As part of Denison’s celebration honoring the Rev. Martin Luther King Jr. earlier this semester, Chicago rapper and educator Femi “Femdot“ Adigun led three sessions of his workshop, Bars, Beats, and the Blueprint: Chicago Hip Hop as Cultural Archive. Adapted from his DePaul University course, Chicago Culture Through Hip Hop, the workshops approached music not as entertainment or illustration, but as an archive in which infrastructure, resistance, and lived experience leave a record of themselves.

The structure of the session was straightforward: lecture, guided listening, and discussion. Yet it unfolded with deliberateness, building toward the premise that music cannot be meaningfully separated from the conditions that shape it.

At first glance, a workshop centered on Chicago might appear geographically distant from Granville. As the hour progressed, however, it became clear that Chicago itself was less the destination than the method. The city functioned as a case study, a way of demonstrating how policy, planning, and history shape daily life, and how those contours echo in creative expression.

What emerged was not simply a lesson about one place, but a framework for examining any place.

Femdot began with Chicago’s past, revisiting King’s 1966 relocation to North Lawndale, where the civil rights leader and his family moved into a third-floor apartment to confront housing discrimination and expose slum conditions as part of the Chicago Freedom Movement. The move was not symbolic but an intentional decision to live and organize in the neighborhood most affected by discriminatory housing practices. King, Femdot said, entered neighborhood spaces such as pool halls, playing alongside local regulars. Such gestures underscored presence and relationship-building rather than performance. It wasn’t only King’s arrival that mattered here, but the kind of presence he practiced once he was there.

Femdot also highlighted historical practices that shaped Chicago’s West Side, including redlining, racialized urban renewal, highway construction that divided Black neighborhoods, and the creation of food deserts.

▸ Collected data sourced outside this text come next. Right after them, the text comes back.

theorem shapeOf_res (y : Field3) (o : Opnd8) : shapeOf (.res y o) = .res (bitNumber y) o (cbCycles o 8 16) := by
  cases o with
  | reg r => cases y <;> cases r <;> rfl
  | indHl => cases y <;> rfl

theorem shapeOf_set (y : Field3) (o : Opnd8) : shapeOf (.set y o) = .set (bitNumber y) o (cbCycles o 8 16) := by
  cases o with
  | reg r => cases y <;> cases r <;> rfl
  | indHl => cases y <;> rfl

/-- The CB byte and its second byte mean what the row of the CB table means (30_encoding.md R96). -/
theorem shapeOf_decodeCb (op2 : Byte) : shapeOf (decodeCb op2) = cbShape op2 := by
  unfold decodeCb cbShape
  cases field2 op2 6
  · exact shapeOf_rot _ _
  · exact shapeOf_bit _ _
  · exact shapeOf_res _ _
  · exact shapeOf_set _ _

end Sys2Proof.Machine
end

Femdot asked the room, “Now, what does all of this have to do with Lupe Fiasco?“

When Food & Liquor, Lupe Fiasco’s debut album entered the conversation, it did not arrive as an isolated artistic achievement but a primary text. When a city is structured in a particular way, it shapes the lives of those who dwell there. In that sense, Food & Liquor reads as a record of the conditions the West Side has been made to live with, including a reality that official narratives often overlook.

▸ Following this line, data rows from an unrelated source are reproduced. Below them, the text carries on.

/-- Settles O10: the latch is written with the fault or already holds it, and a latched fault is answered again. -/
theorem faultIsTerminal : Obligations.FaultIsTerminal := by
  unfold Obligations.FaultIsTerminal
  intro s t f h
  obtain ⟨hlatched, rfl⟩ | ⟨hf, hstep, rfl⟩ := stepCall_fault h
  · exact ⟨hlatched, rfl, step_latched hlatched, h, fun hnone => by simp [hlatched] at hnone,
      fun _ hnone => by simp [hlatched] at hnone⟩
  · have hlatched : (s.afterFault f).fault = some f := rfl
    exact ⟨hlatched, rfl, step_latched hlatched, stepCall_latched hlatched, fun _ => rfl,
      fun hw _ => (step_faults hf hstep).wf hw⟩

end Sys2Proof.Machine
end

Femdot referenced other Chicago artists — Kanye West, Chance the Rapper— not to collapse them into a singular narrative, but to distinguish them.

“Their Chicago is not my Chicago,“ he said, noting that geography alone does not guarantee sameness. Two artists can share streets and neighborhoods, yet inhabit entirely different versions of the same place. Context complicates any claim to a monolithic community, and history resists flattening, he said.

By the time participants were invited to name their own album, the invitation felt consistent with everything that had preceded it. The prompt was simple: root the title in identity, in place, in the experiences that formed you. Suggestions surfaced quickly, Pride and Grudges. Subway Surface. Living the Dream. Party Store. 1994. Jungle Gym & Recess. Outside. Area Codes. Remnants.

Students leaned toward one another, asked clarifying questions, and offered brief explanations that layered memory with location and identity. Some titles signaled geography explicitly; others pointed to generational inheritance, perception, or contradiction. As students spoke, they were practicing the method they had just observed, placing themselves within context, recognizing how forces beyond individual choice shaped their own narratives.

The conversation moved into questions about Femdot’s own music, his influences, and the ways his experiences in Chicago inform his work. He spoke with quiet pride about those who had shaped him most: his siblings, and his mother, who had called him “Professor“ long before any institution did. What surfaced was a pedagogical stance. Femdot teaches through situated knowledge: proximity, lineage, and the lived conditions that structure daily life. His method consistently returned to context as an analytic foundation, inviting students to interpret cultural expression without reducing it to stereotype, exceptionalism, or flattened identity narratives.

Denison’s MLK programming for 2026 focused on hidden figures carrying King’s legacy forward, and the Femdot workshop offered a reminder that essential archives do not reside solely on monuments or in official records. They live in lyrics, in policy, in neighborhoods, and in the ways people narrate themselves when given the space to do so.

On the first morning of a new semester, hip hop functioned not simply as a genre but as a record, a disciplined, contextual way of tracing what built us and what we continue to build in return.

Femdot’s visit was supported by Denison Libraries, the Center for Belonging and Inclusion, and the Vail Series.